▶ PROBLEM REQUIREMENTS
The lines from the start of the records below through the line containing "if sq = 0 then" are to be copied exactly, both ends included, with nothing added.

▶ RECORDS FOR THE EXERCISE
/-- Members of a GOOSE dataset from its words: each point's value, and its tag where a Quality member follows it (R239,
R240). -/
def gooseMembers (s : State) : Nat → List Nat → List TWord → List GooseMember
  | _, [], _ => []
  | p, t :: more, ws =>
    if t = 4 then gooseMembers s p more ws
    else
      let w := ws.headD TWord.unused
      ⟨memberVal s p w, if more.head? = some 4 then some (tagQuality w.tag) else none⟩
        :: gooseMembers s (p + 1) more (ws.drop 1)

/-- An interval in ms rounded up to whole periods of a task, in ticks (R240). -/
def gooseTicks (ms period : Nat) : Nat := if period = 0 then ms * 4 else (ms * 4 + period - 1) / period * period

/-- Period of a task in ticks. -/
def periodOf (s : State) (t : Nat) : Nat := pkgD s 0 (fun p => p.periods.getD t 0)

/-- Interval after the message with a given sqNum: Tmin, then doubled up to Tmax (R240). -/
def gooseInterval (s : State) (c : PubCfg) (sq : Nat) : Nat :=
  let tmin := gooseTicks c.tminMs (periodOf s c.task)
  if sq = 0 then tmin else min (tmin * 2 ^ min sq 40) (max (gooseTicks c.tmaxMs (periodOf s c.task)) 1)

/-- Octets of an element of the basic encoding rules: tag, length and content (IEC 61850-8-1; PRESUMED, log entry 135). -/
def berLen (n : Nat) : Nat := 1 + (if n < 128 then 1 else if n < 256 then 2 else 3) + n

/-- Octets of an element holding an integer of an inclusive magnitude: the fewest that keep its sign. -/
def berInt (v : Nat) : Nat :=
  berLen (if v < 2 ^ 7 then 1 else if v < 2 ^ 15 then 2 else if v < 2 ^ 23 then 3 else if v < 2 ^ 31 then 4 else 5)

/-- Octets of one member of a dataset, by its type and value: BOOLEAN, INT32, INT32U, FLOAT32, Quality, Dbpos. -/
def memberLen (type : Nat) (v : W32) : Nat :=
  match type with
  | 0 => 3
  | 1 => berInt (if v.msb then (~~~ v).toNat else v.toNat)
  | 2 => berInt v.toNat
  | 3 => 7
  | 4 => 5
  | _ => 4

/-- Octets of the members of a dataset. -/
def membersLen : List Nat → List GooseMember → Nat
  | [], _ => 0
  | 4 :: ts, ms => memberLen 4 0 + membersLen ts ms
  | t :: ts, ms => memberLen t ((ms.head?.map (·.val)).getD 0) + membersLen ts (ms.drop 1)

/-- Octets of a GOOSE message after its EtherType: APPID, length and reserved fields, then the APDU (IEC 61850-8-1; PRESUMED, log entry
135). -/
def gooseLen (c : PubCfg) (st sq : W32) (ttl : Nat) (ms : List GooseMember) : Nat :=
  8 + berLen (berLen c.gocbRef.length + berInt ttl + berLen c.datSet.length + berLen c.goId.length + berLen 8 + berInt st.toNat +
    berInt sq.toNat + 3 + berInt c.confRev.toNat + 3 + berInt c.memberTypes.length + berLen (membersLen c.memberTypes ms))

/-- A GOOSE message leaves with the words of its dataset, its numbers and its time allowed to live, twice the interval in whole ms
(rounded down: DESIGN CHOICE, log entry 129); the next retransmission is due that interval after the tick this message was due at
(R225, R228, R240). -/
def gooseOut (s : State) (n : Nat) (c : PubCfg) (again : Bool) (st sq : W32) (due : W64) (interval : Nat) : State :=
  let r := pubSeq s n again
  let ttl := 2 * interval / 4
  let ms := gooseMembers s c.first c.memberTypes (pubSt s n).words
  let o := sourceOn r.2 (sourcePorts c.ring c.station) (pairMac s) r.1
    (lsduSize (if (pubVlan c).isSome then 4 else 0) (gooseLen c st sq ttl ms))
  modPub (send o.2 (.goose o.1 n st sq ttl (inTest s) ms)) n (fun p => { p with
    sent := p.sent.inc, last := st, stNum := st, sqNum := sq, interval := interval, nextAt := some (due + BitVec.ofNat 64 interval) })

/-- A GOOSE publication at a release: sent when its dataset words differ from the last message (R240). -/
def gooseRelease (s : State) (n : Nat) (c : PubCfg) : State :=
  let ws := pubWords s c
  if ws = (pubSt s n).words then s
  else
    let s := modPub s n (fun p => { p with words := ws })
    gooseOut s n c false ((pubSt s n).stNum + 1) 0 s.cyc.cutTick (gooseTicks c.tminMs (periodOf s c.task))

/-- A GOOSE publication's retransmission that is due at a tick up to a given one: the last message's words under the next sqNum
(R240). -/
def gooseRepeat (s : State) (n : Nat) (c : PubCfg) (tick : W64) : State :=
  let p := pubSt s n
  match p.nextAt with
  | none => s
  | some t =>
    if c.kind == 2 && decide (t.toNat ≤ tick.toNat) then
      let tmax := gooseTicks c.tmaxMs (periodOf s c.task)
      gooseOut s n c true p.stNum (p.sqNum + 1) t (min (2 * p.interval) (max tmax 1))
    else s

/-- The retransmissions due at ticks up to a given one, by publication number up to `last` (R230). -/
def gooseRepeats (s : State) (tick : W64) (last : Nat) : State :=
  (pkgD s [] (·.pubs)).foldl (fun s x => if x.1 ≤ last then gooseRepeat s x.1 x.2 tick else s) s

/-- The publications of the due tasks, by publication number, after any retransmission that an earlier tick still owes (R230,
R234). -/
def sendPublications (s : State) (due : BitVec 4) : State :=
  (pkgD s [] (·.pubs)).foldl (fun s x =>
    let c := x.2
    if due.getLsbD c.task then
      if c.kind = 1 then sendPub s x.1 c false (s.cyc.cutCycles.getD c.task 0) s.cyc.cutTime.toNat
      else if c.kind = 2 then gooseRelease s x.1 c
      else s
    else s) (gooseRepeats s (s.cyc.cutTick - 1) 1023)

/-- Some publication of the package is paced by a loop, so that numbers are issued at the cutoff (R230). -/
def hasPaced (s : State) : Bool := (pkgD s [] (·.pubs)).any (fun x => x.2.kind == 3)

/-- Where paced frames can leave between a cutoff and its release, a cutoff that stands issues the numbers of what its tick can send:
every publication of the due tasks, then every retransmission due, by publication number (R230). A tick that is skipped issues none. A
GOOSE publication whose words do not change leaves its number unused (log entry 107). -/
def planSeqs (s : State) : State :=
  if !hasPaced s then s.modCyc (fun c => { c with seqPlan := [] })
  else
    let s := gooseRepeats s (s.cyc.cutTick - 1) 1023
    let pubs := pkgD s [] (·.pubs)
    let new := (pubs.filter (fun x => (x.2.kind == 1 || x.2.kind == 2) && s.cyc.cutDue.getLsbD x.2.task)).map (fun x => (x.1, false))
    let old := (pubs.filter (fun x => x.2.kind == 2 && (pubSt s x.1).nextAt == some s.cyc.cutTick)).map (fun x => (x.1, true))
    let plan := ((new ++ old).zipIdx).map (fun x => (x.1.1, x.1.2, s.net.pairSeq + BitVec.ofNat 16 x.2))
    (s.modCyc (fun c => { c with seqPlan := plan })).modNet (fun n => { n with pairSeq := n.pairSeq + BitVec.ofNat 16 plan.length })

/-- A paced publication waits for its instant, in the order of instants and, at one instant, of loops (R230). -/
def pacedInsert (x : PacedOut) : List PacedOut → List PacedOut
  | [] => [x]
  | y :: t => if x.due < y.due || (x.due == y.due && decide (x.loop < y.loop)) then x :: y :: t else y :: pacedInsert x t

/-- One paced publication at its instant: sent in the run modes; a joining side only counts its number (R185, R230). -/
def sendPaced (s : State) (x : PacedOut) : State :=
  match mget (pkgD s [] (·.pubs)) x.pub with
  | none => s
  | some c =>
    if s.ctl.mode.run then sendPubWords s x.pub c true x.k x.cut x.words
    else if s.ctl.mode == .catchup then (takeSeq s true).2
    else s

/-- The paced publications whose instant lies before a TIME leave, each under the next number (R185, R230). -/
def leavePaced (s : State) (t : Nat) : State :=
  let now := s.cyc.paced.filter (fun x => decide (x.due < t))
  now.foldl sendPaced (s.modCyc (fun c => { c with paced := c.paced.filter (fun x => !decide (x.due < t)) }))

/-- The paced publications whose instant has come leave; while a tick waits to be agreed or skipped they wait with it, so that a tick that
stands has its numbers before theirs and a skipped one takes none (R230; DESIGN CHOICE, log entry 133). -/
def pacedNow (s : State) : State :=
  if s.cyc.phase = .agreeing ∧ s.cyc.confirmed = false then s else leavePaced s (timeNow s + 1)

/-- GOOSE_RETRANSMIT: the retransmissions due, up to this publication, once the release of their tick is done, at an interval
that doubles up to Tmax (R230, R240). -/
def execGooseRetransmit (pub : Nat) (s : State) : Res :=
  if s.ctl.mode.run && (mget (pkgD s [] (·.pubs)) pub).isSome && s.cyc.released then
    .next (gooseRepeats s s.cyc.lastRelease pub)
  else .next s

/-! ### Subscriptions -/

/-- Record of a subscription slot. -/
def subSt (s : State) (n : Nat) : SubSt := mgetD s.net.subs n SubSt.reset

/-- A slot's record changed. -/
def modSub (s : State) (n : Nat) (f : SubSt → SubSt) : State :=
  s.modNet (fun t => { t with subs := mupd t.subs n SubSt.reset f })

/-- A slot's state changed: source 39 (R244, table "Interrupt sources"). -/
def setSubState (s : State) (n st : Nat) : State :=
  if (subSt s n).state = st then s else raiseIrq (modSub s n (fun x => { x with state := st })) 39

/-- Fields of a herd publication's payload (R233). -/
def pfPair (b : Bytes) : Nat := beNat (slice b 2 2)
def pfPub (b : Bytes) : Nat := beNat (slice b 4 2)
def pfCycle (b : Bytes) : W32 := BitVec.ofNat 32 (beNat (slice b 6 4))

/-- CRC field of a publication. -/
def pfCrc (b : Bytes) : W32 := BitVec.ofNat 32 (beNat (slice b (pfLen b) 4))

/-- The words of a publication (R233). -/
def pfWords (b : Bytes) : List TWord :=
  (List.range (pfCount b)).map (fun i =>
    ⟨b.getD (20 + 5 * i) 0, BitVec.ofNat 32 (beNat (slice b (21 + 5 * i) 4))⟩)

/-- The tests of R235 other than the CYCLE test. -/
def pubFits (s : State) (f : Frame) (c : SubCfg) : Bool :=
  let b := f.payload
  f.fcsOk && f.etype == pkgD s 0x88B5 (·.etype) && b.getD 0 0 == 0x01 && pfCrc b == crc32c (b.take (pfLen b)) &&
    f.src == pairMacOf c.pair && pfCount b == c.count

/-- A frame judged for one slot whose pair and publication it names: held, counted as discarded or as old (R235). -/
def holdPub (s : State) (f : Frame) (n : Nat) (c : SubCfg) : State :=
  let x := subSt s n
  if !pubFits s f c then modSub s n (fun x => { x with nDisc := x.nDisc.inc })
  else
    let isNew := match x.last with | none => true | some l => newer (pfCycle f.payload) l
    if isNew then
      modSub s n (fun x => { x with held := some f, last := some (pfCycle f.payload), shown := pfCycle f.payload,
                                    lastAt := some s.time.raw, nHeld := x.nHeld.inc })
    else modSub s n (fun x => { x with nOld := x.nOld.inc })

▶ RESULT
/-- Members of a GOOSE dataset from its words: each point's value, and its tag where a Quality member follows it (R239,
R240). -/
def gooseMembers (s : State) : Nat → List Nat → List TWord → List GooseMember
  | _, [], _ => []
  | p, t :: more, ws =>
    if t = 4 then gooseMembers s p more ws
    else
      let w := ws.headD TWord.unused
      ⟨memberVal s p w, if more.head? = some 4 then some (tagQuality w.tag) else none⟩
        :: gooseMembers s (p + 1) more (ws.drop 1)

/-- An interval in ms rounded up to whole periods of a task, in ticks (R240). -/
def gooseTicks (ms period : Nat) : Nat := if period = 0 then ms * 4 else (ms * 4 + period - 1) / period * period

/-- Period of a task in ticks. -/
def periodOf (s : State) (t : Nat) : Nat := pkgD s 0 (fun p => p.periods.getD t 0)

/-- Interval after the message with a given sqNum: Tmin, then doubled up to Tmax (R240). -/
def gooseInterval (s : State) (c : PubCfg) (sq : Nat) : Nat :=
  let tmin := gooseTicks c.tminMs (periodOf s c.task)
  if sq = 0 then tmin else min (tmin * 2 ^ min sq 40) (max (gooseTicks c.tmaxMs (periodOf s c.task)) 1)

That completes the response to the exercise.